Vultures hover over HMS Illustrious
The Royal Navy’s sole remaining aircraft carrier HMS Illustrious is due to be withdrawn from service in 2014 after 32 action-packed years, but her future may be somewhat less glorious. While for the time being Illustrious is still conspicuously active, by the end of the year she could be headed for a new career as a conference centre, hotel, tourist attraction or even promotional yacht.
Illustrious was undergoing fitting out when the Falkands War broke out, and it was rushed through so quickly she was commissioned at sea. Though she didn't reach the island until combat was over, she had a role hosting the Fleet Air Arm while the Port Stanley runway was repaired, and eventually relieved HMS Invincible. She has also played a role in Bosnia, patrolled the Persian Gulf, has taken part in peace operations in Sierra Leone and helped evacuate British citizens during the 2006 Israel-Lebanon crisis.
Far from slipping quietly into retirement, HMS Illustrious is still very much in service. With a crew of 650, after deployment in the Gulf as part of the COUGAR 13 exercise task group, she was diverted to support relief efforts for 40,000 people in outlying islands following the typhoon in the Philippines and provide as a base for helicopters. She returned to Portsmouth only last week, where the crew are enjoying a delayed Christmas celebration.

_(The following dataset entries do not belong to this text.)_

-- ==== Sys2Proof/Laws/Arith.lean ====
section
/-! SUPPORT. Bounds and exact cases of the F32 operations. -/

namespace Sys2Proof.Machine

set_option Elab.async false

/-- The constants of the rules, as finite values. -/
theorem zero32_finite : isFinite32 zero32 = true := by decide +kernel
theorem zero32_msb : zero32.msb = false := by decide +kernel
theorem zero32_not_nan : isNaN32 zero32 = false := by decide +kernel
theorem mag_zero32 : mag32 zero32 = 0 := by decide +kernel
theorem order_zero32 : order32 zero32 = 0 := by rw [order32_nonneg zero32_msb, mag_zero32]; simp
theorem one32_finite : isFinite32 one32 = true := by decide +kernel
theorem one32_msb : one32.msb = false := by decide +kernel
theorem one32_not_nan : isNaN32 one32 = false := by decide +kernel
theorem mag_one32 : mag32 one32 = 0x3F800000 := by decide +kernel
theorem units_one32 : magUnits binary32 (mag32 one32) = 2 ^ 149 := by decide +kernel
theorem two32_finite : isFinite32 two32 = true := by decide +kernel
theorem two32_msb : two32.msb = false := by decide +kernel
theorem units_two32 : magUnits binary32 (mag32 two32) = 2 * 2 ^ 149 := by decide +kernel

/-- The largest finite magnitude. -/
theorem units_max32 : magUnits binary32 (infMag binary32 - 1) = (2^24 - 1) * 2^253 := by decide +kernel

/-- What is neither a NaN nor ≤ 0 is positive. -/
theorem pos_of_not_le_zero {v : F32} (h : le32 v zero32 = false) (hn : isNaN32 v = false) : v.msb = false ∧ 0 < mag32 v := by
  have : ¬ (le32 v zero32 = true) := by simp [h]
  rw [le32_iff, order_zero32] at this
  simp only [hn, zero32_not_nan, true_and, not_le] at this
  have hm : v.msb = false := by
    cases h' : v.msb
    · rfl
    · rw [order32_neg h'] at this; omega
  refine ⟨hm, ?_⟩
  rw [order32_nonneg hm] at this
  rcases Nat.eq_zero_or_pos (mag32 v) with h0 | h0
  · rw [h0] at this; simp at this
  · exact h0

/-- The zero without a sign is +0. -/
theorem eq_zero32 {v : F32} (h1 : v.msb = false) (h2 : mag32 v = 0) : v = zero32 := ext32 (h1.trans zero32_msb.symm)
    (h2.trans mag_zero32.symm)

/-- The order is total on the values that are not NaNs. -/
theorem le32_of_not_le {x y : F32} (hx : isNaN32 x = false) (hy : isNaN32 y = false) (h : le32 x y = false) : le32 y x =
    true := by
  have : ¬ (le32 x y = true) := by simp [h]
  rw [le32_iff] at *
  simp only [hx, hy, true_and] at *
  omega

/-- `≤` is transitive. -/
theorem le32_trans {x y z : F32} (h1 : le32 x y = true) (h2 : le32 y z = true) : le32 x z = true := by
  rw [le32_iff] at *; exact ⟨h1.1, h2.2.1, h1.2.2.trans h2.2.2⟩

theorem le_zero_zero32 : le32 zero32 zero32 = true := by decide +kernel

/-- A value above 0 has no sign bit and is not a zero. -/
theorem pos_of_zero_lt32 {sr : F32} (h : lt32 zero32 sr = true) : sr.msb = false ∧ mag32 sr ≠ 0 := by
  rw [lt32_iff, order_zero32] at h
  have hm : sr.msb = false := by
    cases h' : sr.msb
    · rfl
    · rw [order32_neg h'] at h; omega
  refine ⟨hm, ?_⟩
  rw [order32_nonneg hm] at h
  intro h0; rw [h0] at h; simp at h

/-- The order of a value is its magnitude in units, with its sign. -/
theorem natAbs_order32 (x : F32) : (order32 x).natAbs = magUnits binary32 (mag32 x) := by
  unfold order32 signed
  split <;> simp

/-- A magnitude that is representable and finite bounds the rounding of everything below it. -/
theorem round32_le {s n d} (hd : 0 < d) {g} (hg : g < infMag binary32) (h : n ≤ magUnits binary32 g * d) :
    isFinite32 (round32 (.ratio s n d)) = true ∧ mag32 (round32 (.ratio s n d)) ≤ g := by
  have h1 : mag32 (round32 (.ratio s n d)) ≤ g := by rw [mag_round32]; exact roundMag_le binary32 n d g hd hg.le h
  exact ⟨(finite32_iff _).2 (by omega), h1⟩

theorem finite_pack_zero32 (s : Bool) : isFinite32 (pack32 (s, 0)) = true := by cases s <;> decide +kernel
theorem mag_pack_zero32 (s : Bool) : mag32 (pack32 (s, 0)) = 0 := mag_pack32 _ _ (by omega)
theorem finite_of_zero32 {x : F32} (h : mag32 x = 0) : isFinite32 x = true := by rw [finite32_iff, h, infMag32]; omega

/-- A bound on the exact sum bounds the rounded one. -/
theorem add32_le {x y : F32} (hx : isFinite32 x = true) (hy : isFinite32 y = true) {g} (hg : g < infMag binary32)
   (h : (order32 x + order32 y).natAbs ≤ magUnits binary32 g) : isFinite32 (add32 x y) = true ∧ mag32 (add32 x y) ≤ g := by
  rw [add32_finite hx hy]
  split
  · exact ⟨finite_pack_zero32 _, by rw [mag_pack_zero32]; omega⟩
  · exact round32_le one_pos hg (by simpa using h)

/-- A bound on the exact difference bounds the rounded one. -/
theorem sub32_le {x y : F32} (hx : isFinite32 x = true) (hy : isFinite32 y = true) {g} (hg : g < infMag binary32)
   (h : (order32 x - order32 y).natAbs ≤ magUnits binary32 g) : isFinite32 (sub32 x y) = true ∧ mag32 (sub32 x y) ≤ g := by
  rw [sub32_finite hx hy]
  split
  · exact ⟨finite_pack_zero32 _, by rw [mag_pack_zero32]; omega⟩
  · exact round32_le one_pos hg (by simpa using h)

/-- The quotient of finite values, the divisor not 0. -/
theorem div32_finite {x y : F32} (hx : isFinite32 x = true) (hy : isFinite32 y = true) (h0 : mag32 y ≠ 0) :
   div32 x y = round32 (.ratio (x.msb ^^ y.msb) (magUnits binary32 (mag32 x) * 2 ^ 149) (magUnits binary32 (mag32 y))) := by
  unfold div32
  rw [datum32_finite hx, datum32_finite hy]
  unfold exactDiv
  dsimp only
  rw [if_neg (by rw [magUnits_eq_zero]; exact h0)]; rfl

/-- `toF32` is exact up to 2^24. -/
theorem toF32_exact {n : Nat} (h : n ≤ 2^24) : magUnits binary32 (mag32 (toF32 n)) = n * 2^149 ∧ (toF32 n).msb = false ∧
    isFinite32 (toF32 n) = true := by
  obtain ⟨g, hg⟩ := exists_mag binary32 n 149 h
  have hgi : g < infMag binary32 := by
    rw [← not_le, ← magUnits_le_iff binary32, hg]
    have : 2^24 * 2^149 < magUnits binary32 (infMag binary32) := by decide +kernel
    have := Nat.mul_le_mul_right (2^149) h
    omega
  have : toF32 n = pack32 (false, g) := by
    show round32 (.ratio false (n * 2^149) 1) = _
    rw [← hg]; exact round32_exact_one _ _ hgi.le
  have hlt : g < 2^31 := by rw [infMag32] at hgi; omega
  rw [this, mag_pack32 _ _ hlt, msb_pack32 _ _ hlt, finite32_iff, mag_pack32 _ _ hlt]
  exact ⟨hg, rfl, hgi⟩

/-- `toF32` gives no NaN and no sign. -/
theorem toF32_not_nan (n : Nat) : isNaN32 (toF32 n) = false := by
  rw [not_nan32_iff]; unfold toF32; rw [mag_round32]; exact roundMag_le_inf _ _ _

theorem toF32_msb (n : Nat) : (toF32 n).msb = false := by unfold toF32; rw [msb_round32]; rfl

/-- The floor of a whole number is the number. -/
theorem floorNat_exact {x : F32} {n : Nat} (h1 : magUnits binary32 (mag32 x) = n * 2^149) (h2 : x.msb = false)
    (h3 : isFinite32 x = true) : floorNat x = n := by
  have h4 := datum32_finite h3
  have hp := Nat.two_pow_pos 149
  have hu : binary32.unitExp = 149 := rfl
  unfold floorNat
  rw [h4, h2, h1, hu]
  generalize 2^149 = A at hp
  simp only [Bool.false_eq_true, false_and, ↓reduceIte]
  exact Nat.mul_div_cancel n hp

/-- 1 is the unit of multiplication. -/
theorem mul32_one_left {x : F32} (h : isNaN32 x = false) : mul32 one32 x = x := by
  rcases cases32 x with h' | h' | h'
  · simp [h] at h'
  · unfold mul32
    rw [datum32_inf h']
    rw [datum32_finite one32_finite]
    unfold exactMul
    dsimp only
    rw [if_neg (by rw [units_one32]; exact (Nat.two_pow_pos _).ne')]
    apply ext32
    · rw [msb_round32]; simp [roundExact, one32_msb]
    · rw [mag_round32, h']; rfl
  · rw [mul32_finite one32_finite h', units_one32, Nat.mul_comm]
    show round32 (.ratio _ _ (2^149)) = x
    rw [round32_exact _ _ _ ((finite32_iff x).1 h').le (Nat.two_pow_pos _), one32_msb, Bool.false_xor, pack32_self]

/-- A product with a zero is a zero. -/
theorem mul32_zero {x y : F32} (hx : isFinite32 x = true) (hy : isFinite32 y = true) (h : mag32 x = 0 ∨ mag32 y = 0) :
    mag32 (mul32 x y) = 0 ∧ (mul32 x y).msb = (x.msb ^^ y.msb) := by
  rw [mul32_finite hx hy, mag_round32, msb_round32]
  refine ⟨?_, rfl⟩
  show roundMag binary32 _ _ = 0
  have : magUnits binary32 (mag32 x) * magUnits binary32 (mag32 y) = 0 := by rcases h with h | h <;> simp [h]
  rw [this]; exact roundMag_zero _ _

/-- Adding a zero keeps the value, and its bits unless it is a zero itself. -/
theorem add32_zero_right {x z : F32} (hx : isNaN32 x = false) (hz : mag32 z = 0) : eq32 (add32 x z) x = true ∧
    (mag32 x ≠ 0 → add32 x z = x) := by
  have zf : isFinite32 z = true := by rw [finite32_iff, hz, infMag32]; omega
  have zo : order32 z = 0 := by unfold order32 signed; rw [hz]; simp
  rcases cases32 x with h' | h' | h'
  · simp [hx] at h'
  · have : add32 x z = x := by
      unfold add32; rw [datum32_inf h', datum32_finite zf]
      unfold exactAdd
      apply ext32
      · rw [msb_round32]; rfl
      · rw [mag_round32, h']; rfl
    rw [this]; simp [eq32, hx]
  · by_cases h0 : mag32 x = 0
    · have xo : order32 x = 0 := by unfold order32 signed; rw [h0]; simp
      have : add32 x z = pack32 (x.msb && z.msb, 0) := by rw [add32_finite h' zf, if_pos (by omega)]
      have hn : isNaN32 (pack32 (x.msb && z.msb, 0)) = false := not_nan_of_finite32 (finite_pack_zero32 _)
      have ho : order32 (pack32 (x.msb && z.msb, 0)) = 0 := by unfold order32 signed; rw [mag_pack_zero32]; simp
      rw [this]; simp [eq32, hn, hx, ho, xo, h0]
    · have : add32 x z = x := by
        have hu : magUnits binary32 (mag32 x) ≠ 0 := by rw [Ne, magUnits_eq_zero]; exact h0
        rw [add32_finite h' zf, zo, add_zero, if_neg]
        · have e : (order32 x).natAbs = magUnits binary32 (mag32 x) := by unfold order32 signed; split <;> simp
          have e2 : decide (order32 x < 0) = x.msb := by
            cases hm : x.msb
            · rw [order32_nonneg hm]; simp
            · rw [order32_neg hm]; simp; omega
          rw [e, e2, round32_exact_one _ _ ((finite32_iff x).1 h').le, pack32_self]
        · unfold order32 signed; split <;> simp [hu]
      rw [this]; simp [eq32, hx]

/-- Adding a zero to a value not below +0 keeps its bits. -/
theorem add32_zero_nonneg {x z : F32} (hx : isFinite32 x = true) (hm : x.msb = false) (hz : mag32 z = 0) : add32 x z =
    x := by
  by_cases h0 : mag32 x = 0
  · have zf : isFinite32 z = true := by rw [finite32_iff, hz, infMag32]; omega
    have zo : order32 z = 0 := by unfold order32 signed; rw [hz]; simp
    have xo : order32 x = 0 := by unfold order32 signed; rw [h0]; simp
    rw [add32_finite hx zf, if_pos (by omega), hm, Bool.false_and]
    rw [eq_zero32 hm h0]; decide +kernel
  · exact (add32_zero_right (not_nan_of_finite32 hx) hz).2 h0

/-- A product with a factor in [-1, 1] is no larger. -/
theorem mul32_unit_le {x y : F32} (hx : isFinite32 x = true) (hy : mag32 y ≤ mag32 one32) : isFinite32 (mul32 x y) =
    true ∧ mag32 (mul32 x y) ≤ mag32 x ∧ (mul32 x y).msb = (x.msb ^^ y.msb) := by
  have yf : isFinite32 y = true := by rw [finite32_iff, infMag32]; rw [mag_one32] at hy; omega
  have h1 := (magUnits_le_iff binary32).2 hy
  rw [units_one32] at h1
  rw [mul32_finite hx yf]
  have := round32_le (s := x.msb ^^ y.msb) (n := magUnits binary32 (mag32 x) * magUnits binary32 (mag32 y)) (d := 2^149)
      (Nat.two_pow_pos _) ((finite32_iff x).1 hx) (Nat.mul_le_mul_left _ h1)
  exact ⟨this.1, this.2, msb_round32 _⟩

/-- Half a value is no larger. -/
theorem div32_two_le {x : F32} (hx : isFinite32 x = true) : isFinite32 (div32 x two32) = true ∧
    mag32 (div32 x two32) ≤ mag32 x ∧ (div32 x two32).msb = x.msb := by
  have h0 : mag32 two32 ≠ 0 := by decide +kernel
  have hd := div32_finite hx two32_finite h0
  have hp := Nat.two_pow_pos 149
  have h2 := units_two32
  generalize 2^149 = A at hd hp h2
  rw [h2] at hd
  rw [hd]
  have := round32_le (s := x.msb ^^ two32.msb) (n := magUnits binary32 (mag32 x) * A) (d := 2*A) (by omega)
      ((finite32_iff x).1 hx) (by rw [Nat.mul_comm 2 A, ← Nat.mul_assoc]; omega)
  exact ⟨this.1, this.2, by rw [msb_round32]; simp [roundExact, two32_msb]⟩

/-- A difference of ordered values not below +0 is not below +0. -/
theorem sub32_nonneg {x y : F32} (hx : isFinite32 x = true) (hy : isFinite32 y = true) (mx : x.msb = false) (my : y.msb =
    false) (h : mag32 y ≤ mag32 x) :
   isFinite32 (sub32 x y) = true ∧ (sub32 x y).msb = false ∧ mag32 (sub32 x y) ≤ mag32 x := by
  have h1 := (magUnits_le_iff binary32).2 h
  have h2 : (order32 x - order32 y).natAbs ≤ magUnits binary32 (mag32 x) := by
    rw [order32_nonneg mx, order32_nonneg my]
    omega
  obtain ⟨a, b⟩ := sub32_le hx hy ((finite32_iff x).1 hx) h2
  refine ⟨a, ?_, b⟩
  rw [sub32_finite hx hy]
  split
  · rw [msb_pack32 _ _ (by omega)]; simp [mx]
  · rw [msb_round32]; simp only [roundExact, decide_eq_false_iff_not, not_lt]
    rw [order32_nonneg mx, order32_nonneg my]; omega

/-- `neg32` flips the sign and keeps the magnitude. -/
theorem msb_neg32 (x : F32) : (neg32 x).msb = !x.msb := by
  unfold neg32
  rw [BitVec.msb_xor, show (0x80000000#32).msb = true from by decide]
  simp

theorem mag_neg32 (x : F32) : mag32 (neg32 x) = mag32 x := by
  unfold mag32 neg32
  apply Nat.eq_of_testBit_eq
  intro i
  rw [Nat.testBit_mod_two_pow, Nat.testBit_mod_two_pow, BitVec.toNat_xor, Nat.testBit_xor]
  by_cases h : i < 31
  · simp [h, show ((0x80000000 : Nat).testBit i) = false from by interval_cases i <;> decide]
  · simp [h]

theorem inRange_zero (k) : inRange k zero32 := ⟨zero32_finite, zero32_msb, fun _ => by decide +kernel⟩
theorem inRange_one (k) : inRange k one32 := ⟨one32_finite, one32_msb, fun _ => by decide +kernel⟩

/-- `intoRange` is onto the range: it answers values of the range only, and each of them for itself. -/
theorem intoRange_range (k : ScalarId) (x : F32) : inRange k (intoRange k x) := by
  unfold intoRange
  split
  · assumption
  · exact inRange_zero k

theorem intoRange_eq {k : ScalarId} {x : F32} (h : inRange k x) : intoRange k x = x := if_pos h

/-- CLAMP_P answers a value of the parameter's range, for every argument. -/
theorem clampP_range (k : ScalarId) (v : F32) : inRange k (clampP k v) := by
  unfold clampP
  split
  · exact inRange_zero k
  · rename_i h1
    split
    · exact inRange_one k
    split
    · rename_i h2 hf
      refine ⟨hf, (pos_of_not_le_zero (by simpa using h1) (not_nan_of_finite32 hf)).1, ?_⟩
      intro hu
      simp only [hu, Bool.true_and] at h2
      exact le32_of_not_le one32_not_nan (not_nan_of_finite32 hf) (by simpa using h2)
    · exact intoRange_range k _

/-- SM_FRAME keeps CUR in range and TGT as it is (42_smoother.md R172). -/
theorem smootherFrame_range {k : ScalarId} {sm : Smoother} (ht : inRange k sm.tgt) (hc : inRange k sm.cur) :
    inRange k (smootherFrame k sm).tgt ∧ inRange k (smootherFrame k sm).cur := by
  unfold smootherFrame
  split
  · exact ⟨ht, hc⟩
  · split
    · exact ⟨ht, ht⟩
    · exact ⟨ht, clampP_range k _⟩

/-- A value in range has no sign and is no NaN. -/
theorem canonical_of_inRange {k v} (h : inRange k v) : v.msb = false ∧ canonical32 v := ⟨h.2.1,
    fun h' => by have := not_nan_of_finite32 h.1; simp [this] at h'⟩

end Sys2Proof.Machine
end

After a period of maintenance, Illustrious will deploy again. After that, what next for Illustrious? In September 2012, the Ministry of Defence announced that once she is decommissioned, she will be 'preserved for the nation'.
Tourist attraction or Commonwealth yacht?

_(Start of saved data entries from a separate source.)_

-- ==== Sys2Proof/Tests/Slice0.lean ====
section
/-! SUPPORT. The model's own tests: expected values are those of spec/ (95_test_vectors.md unless said otherwise), and for
every obligation with hypotheses a state and operands that meet them. -/

namespace Sys2Proof.Tests

set_option Elab.async false

open Sys2Proof Sys2Proof.Machine

/-! ## States and runs -/

/-- The state of a result; the block gives no other kind of result. -/
def after (o : Host.Outcome State Fault Refusal) : State :=
  match o with
  | .next s => s
  | .fault _ => State.reset
  | .refused _ => State.reset

/-- s with the host's transactions t pending. -/
def pending (t : List Txn) (s : State) : State := { s with bus := t }

/-- Configured as `configure 2` with sampleRate 1000.0 and maxDelay 4.0: N = 5, SPM = 1.0. -/
def ready : State :=
  { State.reset with
    configured := true, ch := 2, cap := 5, sr := 0x447A0000#32, maxdly := 0x40800000#32, spm := 0x3F800000#32 }

/-- A parameter at rest. -/
def rest (v : F32) : Smoother := { tgt := v, cur := v, step := 0#32, rem := 0 }

/-- `ready` with dryMix 1, all else 0. -/
def dryState : State := setSmoother .dryMix (rest 0x3F800000#32) ready

/-- `ready` with delay 2.0 and wetMix 1, all else 0, and an impulse at IN[0][0]. -/
def delayState : State :=
  setIn 0 0 0x3F800000#32 (setSmoother .delay (rest 0x40000000#32) (setSmoother .wetMix (rest 0x3F800000#32) ready))

/-- `ready` with dryMix ramping to 1 over four frames (T-SM-6). -/
def rampState : State := smSet .dryMix 0x3F800000#32 4 ready

/-- The start state of the T-DL vectors, in a block of one channel. -/
def ringState : State :=
  setCursor 0 2 (setDl 0 4 0x42480000#32 (setDl 0 3 0x42200000#32 (setDl 0 2 0x41F00000#32 (setDl 0 1 0x41A00000#32
    (setDl 0 0 0x41200000#32 { State.reset with configured := true, ch := 1, cap := 5 })))))

/-! ## Well-formedness: an ill-formed term for each check -/

theorem test_wf_configure : Instr.check (.configure 255) = true ∧ Instr.check (.configure 256) = false := by decide
theorem test_wf_setp_pid : Instr.check (.setp 15 0) = true ∧ Instr.check (.setp 16 0) = false := by decide
theorem test_wf_setp_ramp : Instr.check (.setp 0 1048575) = true ∧ Instr.check (.setp 0 1048576) = false := by decide
theorem test_wf_render_frames : Instr.check (.render 65535 0) = true ∧ Instr.check (.render 65536 0) = false := by decide
theorem test_wf_render_bus : Instr.check (.render 0 255) = true ∧ Instr.check (.render 0 256) = false := by decide

/-! ## Decoding: words written out from the encodings of 30_encoding.md R100 to R106, opcode first -/

theorem test_decode_nop : decode 0b00000000_101010111100110111101111#32 = .command .nop := by decide
theorem test_decode_configure : decode 0b00000001_0000000000000000_00000010#32 = .command (.configure 2) := by decide
theorem test_decode_configure_ignored : decode 0b00000001_1111111111111111_00001000#32 = .command (.configure 8) := by decide
theorem test_decode_setp : decode 0b00000010_00000000000000000100_0100#32 = .command (.setp 4 4) := by decide
theorem test_decode_setp_ramp : decode 0b00000010_11111111111111111111_0111#32 = .command (.setp 7 1048575) := by decide
theorem test_decode_render : decode 0b00000011_11111111_0000000000001000#32 = .command (.render 8 255) := by decide
theorem test_decode_clrerr : decode 0b00000100_000000000000000000000000#32 = .command .clrerr := by decide
theorem test_decode_reset : decode 0b00000101_000000000000000000000001#32 = .command .reset := by decide
theorem test_decode_reserved : decode 0b00000110_000000000000000000000000#32 = .reserved 6 := by decide
theorem test_decode_table_word : decodeTableWord 32 0x03002001 = some (.render 0x2001 0) := by decide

Her home dockyard of Portsmouth has staked a claim, with a group of businesses submitting a proposal that she could host a heritage museum, art spaces, galleries, restaurants and a hotel. A rival bid from Hull, which will become the UK's next City Of Culture in 2017, also suggests a multi-use venue, including a conference centre and an education and training facility, in addition to a maritime tourist attraction. Bids from Newcastle and China are also expected.
But naval architect BMT Nigel Gee (BMT) and Sigmund Yacht Design have submitted a rather more radical design concept that could see Illustrious reborn as a 'Commonwealth Yacht'. Illustrious could continue to travel the world, but this time 'promoting trade, attending international events and undertaking humanitarian and disaster relief work around the globe'.
While this sounds like a rather hard-working retirement for Illustrious, leisure is still on the minds of the designers. Concept illustrations show swimming pools and sunbeds jostling for deck space with VTOL light aircraft and helicopters.
Sigmund Yacht Design owner Peter Symonds says: "Our design is a brave interpretation of such a distinguished vessel, stating boldly its new purpose, whilst paying respect to its impressive heritage."
Whether these plans fulfil the MOD's remit of HMS Illustrious being 'preserved for the nation' remains to be seen.